◆ **Your objective**:
Return, word for word, only the lines from the one containing "neither qualifies. -/" through the last line of the entries.

—————

/-- A strip that is not missing cannot be read now, its link being down within LINK_HOLD_MS, and the stripe cannot be decoded
without it: what needs it waits (R206). -/
def awaitsLink (s : Part) (p : PoolSt) (g : Geo) (stripe : Nat) : Bool :=
  let now := (List.range g.w).map (fun i => match readPlace p g stripe i with
    | some pl => s.serves pl.1
    | none => (salvagePlace s p g stripe i).isSome)
  !beyondRepair s p g stripe && decide (marginOf g.h now < 0)

/-- A strip that is not missing cannot be read now, its link being down within LINK_HOLD_MS (R206). -/
def linkWaits (s : Part) (p : PoolSt) (g : Geo) (stripe : Nat) : Bool :=
  (List.range g.w).any (fun i => match readPlace p g stripe i with
    | some pl => s.holds pl.1 && !s.serves pl.1
    | none => false)

/-- Every stripe of a pool, with its shape. -/
def PoolSt.allStripes (p : PoolSt) : List (Geo × Nat) :=
  p.shapes.flatMap (fun g => (List.range g.h.stripeCount).map (fun x => (g, g.off + x)))

/-- POOL_STATE (R152, Table 7.1). -/
def poolState (s : Part) (p : PoolSt) : Nat :=
  if s.man.entries.any (fun e => e.pool == p.id && e.state == .stalled) then 4
  else if p.allStripes.any (fun x => beyondRepair s p x.1 x.2) then 3
  else if p.allStripes.any (fun x => decide (margin s p x.1 x.2 ≤ 0)) then 2
  else if p.allStripes.any (fun x => decide (margin s p x.1 x.2 < x.1.h.m)) then 1
  else 0

/-! ### Volumes and data blocks -/

/-- The volume entry and LBA of pool data block `q` of the charter's own shape. -/
def Charter.volAt (c : Charter) (q : Nat) : Option (CVol × Nat) :=
  (c.vols.find? (fun v => decide (v.base ≤ q) && decide (q < v.base + v.size))).map (fun v => (v, q - v.base))

/-- Target BASE of each volume of a shape Crossing (R171): packed in ascending source BASE, whole target stripes. -/
def Charter.targetBases (c : Charter) (x : CrossBlk) : List (Nat × Nat) :=
  let vs := c.vols.mergeSort (fun a b => decide (a.base ≤ b.base))
  let kb := max 1 x.shape.kb
  (vs.foldl (fun (st : Nat × List (Nat × Nat)) v => (st.1 + ceilDiv v.size kb * kb, st.2 ++ [(v.id, st.1)])) (0, [])).2

/-- Volume and LBA of a data block of a stripe, in either shape. -/
def Charter.blockVol (c : Charter) (g : Geo) (stripe i bo : Nat) : Option (CVol × Nat) :=
  let q := g.h.join (stripe - g.off) (if g.mirror then 0 else i) bo
  if g.off = 0 then c.volAt q
  else
    match c.cross with
    | none => none
    | some x =>
      (c.targetBases x).findSome? (fun vb =>
        match c.vols.find? (fun v => v.id == vb.1) with
        | some v => if vb.2 ≤ q ∧ q < vb.2 + v.size then some (v, q - vb.2) else none
        | none => none)

/-- Address of a volume block in a shape: Manifest stripe number, data strip (0 for a mirror), block offset (R55). -/
def Charter.addrIn (c : Charter) (target : Bool) (v : CVol) (lba : Nat) : Nat × Nat × Nat :=
  match target, c.cross with
  | true, some x =>
    let a := x.shape.split ((alGet v.id (c.targetBases x)).getD 0 + lba)
    (c.shape.stripeCount + a.1, a.2.1, a.2.2)
  | _, _ => c.shape.split (v.base + lba)

/-! ### Confirmation marks (R106) -/

/-- The complement of a mark, as 64 bits. -/
def markNot (t : Nat) : Nat := 2 ^ 64 - 1 - t % 2 ^ 64

/-- A copy of a mark whose halves agree. -/
def MarkSt.agrees (c : Nat × Nat) : Bool := decide (c.2 = markNot c.1)

/-- A reader takes the higher copy whose halves agree. -/
def MarkSt.value (m : MarkSt) : Nat := (([m.a, m.b].filter MarkSt.agrees).map (·.1)).foldl max 0

/-- The two copies are written alternately. -/
def MarkSt.write (m : MarkSt) (t : Nat) : MarkSt :=
  if m.second then { m with b := (t, markNot t), second := false } else { m with a := (t, markNot t), second := true }

/-- A mark never written. -/
def MarkSt.none_ : MarkSt where
  a := (0, markNot 0)
  b := (0, markNot 0)
  second := false

/-- The confirmation mark of a pool. -/
def Part.mark (s : Part) (p : Nat) : Nat := ((alGet p s.man.marks).map MarkSt.value).getD 0

/-! ### Manifest entries -/

def Part.entry? (s : Part) (p stripe : Nat) : Option MEntry :=
  s.man.entries.find? (fun e => e.pool == p && e.stripe == stripe)

def Part.modEntry (s : Part) (p stripe : Nat) (g : MEntry → MEntry) : Part :=
  s.modMan (fun m => { m with entries := updBy (fun e => e.pool == p && e.stripe == stripe) g m.entries })

/-- Manifest entries (Table 5.1). -/
def maxEntries : Nat := 1048576

/-- The lowest entry number that is FREE. -/
def Part.freeSlot (s : Part) : Nat :=
  ((List.range (s.man.entries.length + 1)).find? (fun n => !s.man.entries.any (fun e => e.slot == n))).getD 0

def MEntry.fresh (slot pool stripe : Nat) (st : EntryState) (tide gen : Nat) : MEntry where
  slot := slot
  pool := pool
  stripe := stripe
  state := st
  tx := false
  syndFail := false
  rmw := false
  chkOut := false
  firstTide := tide % 2 ^ 48
  genLo := gen % 65536
  mask := []
  left := []
  places := []
  done := []
  staged := []
  snap := []
  built := false
  readyTide := 0
  synd := 0
  cls := 5
  whole := false
  stalledAt := none
  replay := false
  tried := false

/-- A new entry of a stripe (R103), counted as a change of the open tide (Table 5.4). -/
def addEntry (p stripe : Nat) (st : EntryState) (s : Part) : Part :=
  match s.entry? p stripe with
  | some _ => s
  | none =>
    let gen := ((s.charter? p).map (·.gen)).getD 0
    s.modMan (fun m => { m with
      entries := m.entries ++ [MEntry.fresh s.freeSlot p stripe st s.sched.tideNow gen], nChanges := m.nChanges + 1 })

/-- The entry returns to FREE (R88). -/
def dropEntry (p stripe : Nat) (s : Part) : Part :=
  s.modMan (fun m => { m with entries := m.entries.filter (fun e => !(e.pool == p && e.stripe == stripe))
                              nChanges := m.nChanges + 1 })

/-- Held blocks of a stripe, staged write-through blocks included. -/
def Part.heldOf (s : Part) (p stripe : Nat) : List Held := s.man.held.filter (fun b => b.pool == p && b.stripe == stripe)

/-- The newest held block of an address that a read may see: of no open transaction (R91), not write-through staging. -/
def Part.heldAt (s : Part) (p stripe strip bo : Nat) : Option Held :=
  let l := (s.heldOf p stripe).filter (fun b => b.strip == strip && b.bo == bo && b.tx.isNone && !b.through)
  l.foldl (fun best b => match best with
    | none => some b
    | some x => if x.gen ≤ b.gen then some b else best) none

/-- A block clean in the read cache that is still there (R83, R88). -/
def Part.cleanAt (s : Part) (p stripe strip bo : Nat) : Option Block :=
  ((s.man.clean.find? (fun b => b.pool == p && b.stripe == stripe && b.strip == strip && b.bo == bo)).map (·.block)).filter
    (fun _ => Config.cacheKeeps p stripe strip bo s.timeUs)

/-- The read cache loses the blocks of a strip that is written another way. -/
def dropClean (p : Nat) (f : CleanBlk → Bool) (s : Part) : Part :=
  s.modMan (fun m => { m with clean := m.clean.filter (fun b => !(b.pool == p && f b)) })

/-- The stripe is in the intent set in force (R107). -/
def PoolSt.inIntent (p : PoolSt) (stripe : Nat) : Bool := p.ckpt.intent.contains stripe

/-- Growth of the intent set is held (R115): fewer than two homes that are neither lost nor being replaced. -/
def PoolSt.growthHeld (p : PoolSt) : Bool :=
  decide ((p.ckpt.homes.filter (fun o => !p.ckpt.lostHomes.contains o)).length < 2)

/-- A stripe that a write needs and that is not in the set waits for an extension (R108). -/
def needIntent (p stripe : Nat) (s : Part) : Part :=
  s.modPool p (fun x =>
    if x.inIntent stripe || x.ckpt.ready.contains stripe then x
    else { x with ckpt := { x.ckpt with ready := x.ckpt.ready ++ [stripe] } })

/-! ### Member commands -/

/-- A member is written with FUA unless its cache is confirmed disabled and no change of the setting applies to it
(R87, R179). -/
def MemberSt.needsFua (m : MemberSt) : Bool := m.wce != 0 || m.fleet.any (fun x => x.1 == 0)

/-- A command joins a member's queue (R199). -/
def enqueueCmd (k : Nat) (op : MOp) (cls : Nat) (nonQueued fua : Bool) (mba count : Nat) (s : Part) : Part :=
  s.modMember k (fun m => { m with
    nextTag := m.nextTag + 1
    waiting := m.waiting ++ [{ id := m.nextTag, op := op, cls := cls, nonQueued := nonQueued, fua := fua, mba := mba,
                               count := count, lane := 144, retried := false, timedOut := false }] })

/-! ### Lost blocks and deferred errors -/

/-- A deferred error of a volume (R150). -/
def raiseDeferred (vol lba cause : Nat) (s : Part) : Part :=
  s.modVol vol (fun v => { v with
    deferred := if v.deferred.length < 256 then v.deferred ++ [lba % 2 ^ 48 + (cause % 16) * 2 ^ 48] else v.deferred
    deferredCount := v.deferredCount + 1
    flag0 := true
    flag1 := true })

/-- A lost-block table entry (Table 6.8). -/
def LostEntry.bytes (e : LostEntry) : Bytes :=
  leBytes 2 ((if e.unalloc then 0 else e.vol % 4096) + (e.cause % 16) * 4096) ++
    leBytes 6 (if e.unalloc then 0 else e.lba) ++ leBytes 6 e.stripe ++
    leBytes 1 (e.strip % 128 + b2n e.unalloc * 128) ++ leBytes 1 e.bo ++ leBytes 8 e.tide ++ leBytes 8 e.gen

/-- Generation of a lost marker (R146). -/
def markerGen (tide : Nat) : Nat := (tide % 2 ^ 48) * 65536 + 0xFFFF

/-- A lost marker (R146, Table 6.6), without member PI. -/
def lostMarker (pool : Nat) (e : LostEntry) : Block :=
  let d := ascii "PLYLOSTB" ++ e.bytes
  Block.mk' (d ++ leBytes 4 (crc32c d).toNat)
    ([0, 0, 0, 0x80, 0, 0, 0, 0] ++ (metaOf [] e.gen [] (if e.unalloc then 0 else e.vol) pool).drop 8)

def LostEntry.key (e : LostEntry) : Nat × Nat × Nat := (e.stripe, e.bo, e.strip)

/-- A data block's lost-block table entry for this tide (R145). -/
def lostEntryFor (s : Part) (c : Charter) (g : Geo) (cause stripe i bo : Nat) : LostEntry :=
  let tide := s.sched.tideNow
  match c.blockVol g stripe i bo with
  | some (v, lba) => { vol := v.id, cause := cause, lba := lba, stripe := stripe, strip := if g.mirror then 0 else i,
                       unalloc := false, bo := bo, tide := tide, gen := markerGen tide }
  | none => { vol := 0, cause := cause, lba := 0, stripe := stripe, strip := if g.mirror then 0 else i, unalloc := true,
              bo := bo, tide := tide, gen := markerGen tide }

/-- A block enters the lost-block table (R145): record BLOCK_LOST, deferred error. -/
def enterLost (p : Nat) (e : LostEntry) (s : Part) : Part :=
  match s.pool? p with
  | none => s
  | some ps =>
    if ps.int.lost.any (fun x => decide (x.key = e.key)) then s
    else
      let s := s.modPool p (fun x => { x with int := { x.int with lost := x.int.lost ++ [e] } })
      let s := log 0x0802 p e.bytes s
      if e.unalloc then s else raiseDeferred e.vol e.lba e.cause s

/-- Entries of a block leave the table (R148). -/
def clearLost (p stripe i bo : Nat) (s : Part) : Part :=
  s.modPool p (fun x => { x with int := { x.int with
    lost := x.int.lost.filter (fun e => decide (e.key ≠ (stripe, bo, i))) } })

/-! ### Divergence -/

/-- A block recorded divergent (Strict), once (R138, R139, R150). -/
def recordDiverged (p : Nat) (d : DivEntry) (s : Part) : Part :=
  match s.pool? p with
  | none => s
  | some ps =>
    if ps.int.diverged.contains d then s
    else
      let s := s.modPool p (fun x => { x with int := { x.int with diverged := x.int.diverged ++ [d] } })
      let s := log 0x0803 p (leBytes 2 d.vol ++ leBytes 6 d.lba ++ [0]) s
      raiseDeferred d.vol d.lba 4 s

/-- A divergence settled by rank (Progress, or a block no volume covers): logged, and for a volume's block a deferred
error (R136, R138, R139, R150). -/
def settledByRank (p vol lba : Nat) (covered : Bool) (s : Part) : Part :=
  let s := log 0x0803 p (leBytes 2 vol ++ leBytes 6 lba ++ [1]) s
  if covered then raiseDeferred vol lba 4 s else s

def clearDiverged (p stripe i bo : Nat) (s : Part) : Part :=
  s.modPool p (fun x => { x with int := { x.int with
    diverged := x.int.diverged.filter (fun d => !(d.stripe == stripe && d.bo == bo && d.strip == i)) } })

/-- A data block of the stripe is divergent: recorded in a Strict pool, settled by rank otherwise. -/
def blockDiverges (p : PoolSt) (g : Geo) (stripe i bo : Nat) (s : Part) : Part :=
  match p.charter.blockVol g stripe i bo with
  | some (v, lba) =>
    if p.progress then settledByRank p.id v.id lba true s
    else recordDiverged p.id { vol := v.id, lba := lba, stripe := stripe, strip := if g.mirror then 0 else i, bo := bo } s
  | none => settledByRank p.id 0 0 false s

/-- Divergence at an offset is settled by rank (R136, R138, R139): in a Progress pool, or where no volume covers a block. -/
def byRank (p : PoolSt) (g : Geo) (stripe bo : Nat) (is : List Nat) : Bool :=
  p.progress || is.all (fun i => (p.charter.blockVol g stripe i bo).isNone)

/-- A version of a data block passes what can be checked of it (R138, R141): its tag and host PI when the key is in a
slot. -/
def qualifies (s : Part) (p : PoolSt) (g : Geo) (stripe i bo : Nat) (b : Block) : Bool :=
  if b.isZero || g.fmt = 4 || lostBit b then true
  else
    match p.charter.blockVol g stripe i bo with
    | none => true
    | some (v, lba) =>
      match s.materials p v.id lba with
      | [] => true
      | ms => ms.any (fun m => tagGood m v.id lba b &&
          (let (pt, hpi) := decryptBlock m g.fmt v.id lba b
           hostPiCheck v.hostPi lba hpi pt == 0))

/-- The version that stands (Table 6.5): 0 the first, 1 the second, 2 divergent, 3 neither qualifies. -/
def weigh (s : Part) (p : PoolSt) (g : Geo) (stripe i bo : Nat) (a b : Block) : Nat :=
  match qualifies s p g stripe i bo a, qualifies s p g stripe i bo b with
  | true, false => 0
  | false, true => 1
  | false, false => 3
  | true, true =>
    if codedUnit g.fmt a = codedUnit g.fmt b then 0
    else if g.fmt = 4 then 2
    else if a.gen > b.gen then 0
    else if b.gen > a.gen then 1
    else 2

—————

◆ **Answer box**:
/-- The version that stands (Table 6.5): 0 the first, 1 the second, 2 divergent, 3 neither qualifies. -/
def weigh (s : Part) (p : PoolSt) (g : Geo) (stripe i bo : Nat) (a b : Block) : Nat :=
  match qualifies s p g stripe i bo a, qualifies s p g stripe i bo b with
  | true, false => 0
  | false, true => 1
  | false, false => 3
  | true, true =>
    if codedUnit g.fmt a = codedUnit g.fmt b then 0
    else if g.fmt = 4 then 2
    else if a.gen > b.gen then 0
    else if b.gen > a.gen then 1
    else 2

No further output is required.